Task to carry out: Up to and including the line that contains "s).f = s.f := rfl", return every line from the start of the data, unchanged.

*** Opening Given entries ***

/-! ### timerTick -/

@[simp] theorem timerTick_a (s : State) : (timerTick s).a = s.a := rfl
@[simp] theorem timerTick_b (s : State) : (timerTick s).b = s.b := rfl
@[simp] theorem timerTick_c (s : State) : (timerTick s).c = s.c := rfl
@[simp] theorem timerTick_d (s : State) : (timerTick s).d = s.d := rfl
@[simp] theorem timerTick_e (s : State) : (timerTick s).e = s.e := rfl
@[simp] theorem timerTick_h (s : State) : (timerTick s).h = s.h := rfl
@[simp] theorem timerTick_l (s : State) : (timerTick s).l = s.l := rfl
@[simp] theorem timerTick_f (s : State) : (timerTick s).f = s.f := rfl
@[simp] theorem timerTick_sp (s : State) : (timerTick s).sp = s.sp := rfl
@[simp] theorem timerTick_pc (s : State) : (timerTick s).pc = s.pc := rfl
@[simp] theorem timerTick_ime (s : State) : (timerTick s).ime = s.ime := rfl
@[simp] theorem timerTick_imeDelay (s : State) : (timerTick s).imeDelay = s.imeDelay := rfl
@[simp] theorem timerTick_halted (s : State) : (timerTick s).halted = s.halted := rfl
@[simp] theorem timerTick_instrCount (s : State) : (timerTick s).instrCount = s.instrCount := rfl
@[simp] theorem timerTick_timerEnabled (s : State) : (timerTick s).timerEnabled = s.timerEnabled := rfl
@[simp] theorem timerTick_timaRate (s : State) : (timerTick s).timaRate = s.timaRate := rfl
@[simp] theorem timerTick_doubleSpeed (s : State) : (timerTick s).doubleSpeed = s.doubleSpeed := rfl
@[simp] theorem timerTick_div (s : State) : (timerTick s).div = s.div := rfl
@[simp] theorem timerTick_tma (s : State) : (timerTick s).tma = s.tma := rfl
@[simp] theorem timerTick_tac (s : State) : (timerTick s).tac = s.tac := rfl
@[simp] theorem timerTick_lcdc (s : State) : (timerTick s).lcdc = s.lcdc := rfl
@[simp] theorem timerTick_stat (s : State) : (timerTick s).stat = s.stat := rfl
@[simp] theorem timerTick_ly (s : State) : (timerTick s).ly = s.ly := rfl
@[simp] theorem timerTick_lyc (s : State) : (timerTick s).lyc = s.lyc := rfl
@[simp] theorem timerTick_ieReg (s : State) : (timerTick s).ieReg = s.ieReg := rfl
@[simp] theorem timerTick_io (s : State) : (timerTick s).io = s.io := rfl
@[simp] theorem timerTick_wram (s : State) : (timerTick s).wram = s.wram := rfl
@[simp] theorem timerTick_wramBank (s : State) : (timerTick s).wramBank = s.wramBank := rfl
@[simp] theorem timerTick_oam (s : State) : (timerTick s).oam = s.oam := rfl
@[simp] theorem timerTick_rom (s : State) : (timerTick s).rom = s.rom := rfl
@[simp] theorem timerTick_cram (s : State) : (timerTick s).cram = s.cram := rfl
@[simp] theorem timerTick_vram (s : State) : (timerTick s).vram = s.vram := rfl
@[simp] theorem timerTick_cartState (s : State) : (timerTick s).cartState = s.cartState := rfl
@[simp] theorem timerTick_dispState (s : State) : (timerTick s).dispState = s.dispState := rfl
@[simp] theorem timerTick_ioInput (s : State) : (timerTick s).ioInput = s.ioInput := rfl
@[simp] theorem timerTick_events (s : State) : (timerTick s).events = s.events := rfl
@[simp] theorem timerTick_frameComposed (s : State) : (timerTick s).frameComposed = s.frameComposed := rfl
@[simp] theorem timerTick_frameHold (s : State) : (timerTick s).frameHold = s.frameHold := rfl
@[simp] theorem timerTick_terminate (s : State) : (timerTick s).terminate = s.terminate := rfl
@[simp] theorem timerTick_params (s : State) : (timerTick s).params = s.params := rfl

*** Closing Given entries ***

Problem solution:
/-! ### timerTick -/

@[simp] theorem timerTick_a (s : State) : (timerTick s).a = s.a := rfl
@[simp] theorem timerTick_b (s : State) : (timerTick s).b = s.b := rfl
@[simp] theorem timerTick_c (s : State) : (timerTick s).c = s.c := rfl
@[simp] theorem timerTick_d (s : State) : (timerTick s).d = s.d := rfl
@[simp] theorem timerTick_e (s : State) : (timerTick s).e = s.e := rfl
@[simp] theorem timerTick_h (s : State) : (timerTick s).h = s.h := rfl
@[simp] theorem timerTick_l (s : State) : (timerTick s).l = s.l := rfl
@[simp] theorem timerTick_f (s : State) : (timerTick s).f = s.f := rfl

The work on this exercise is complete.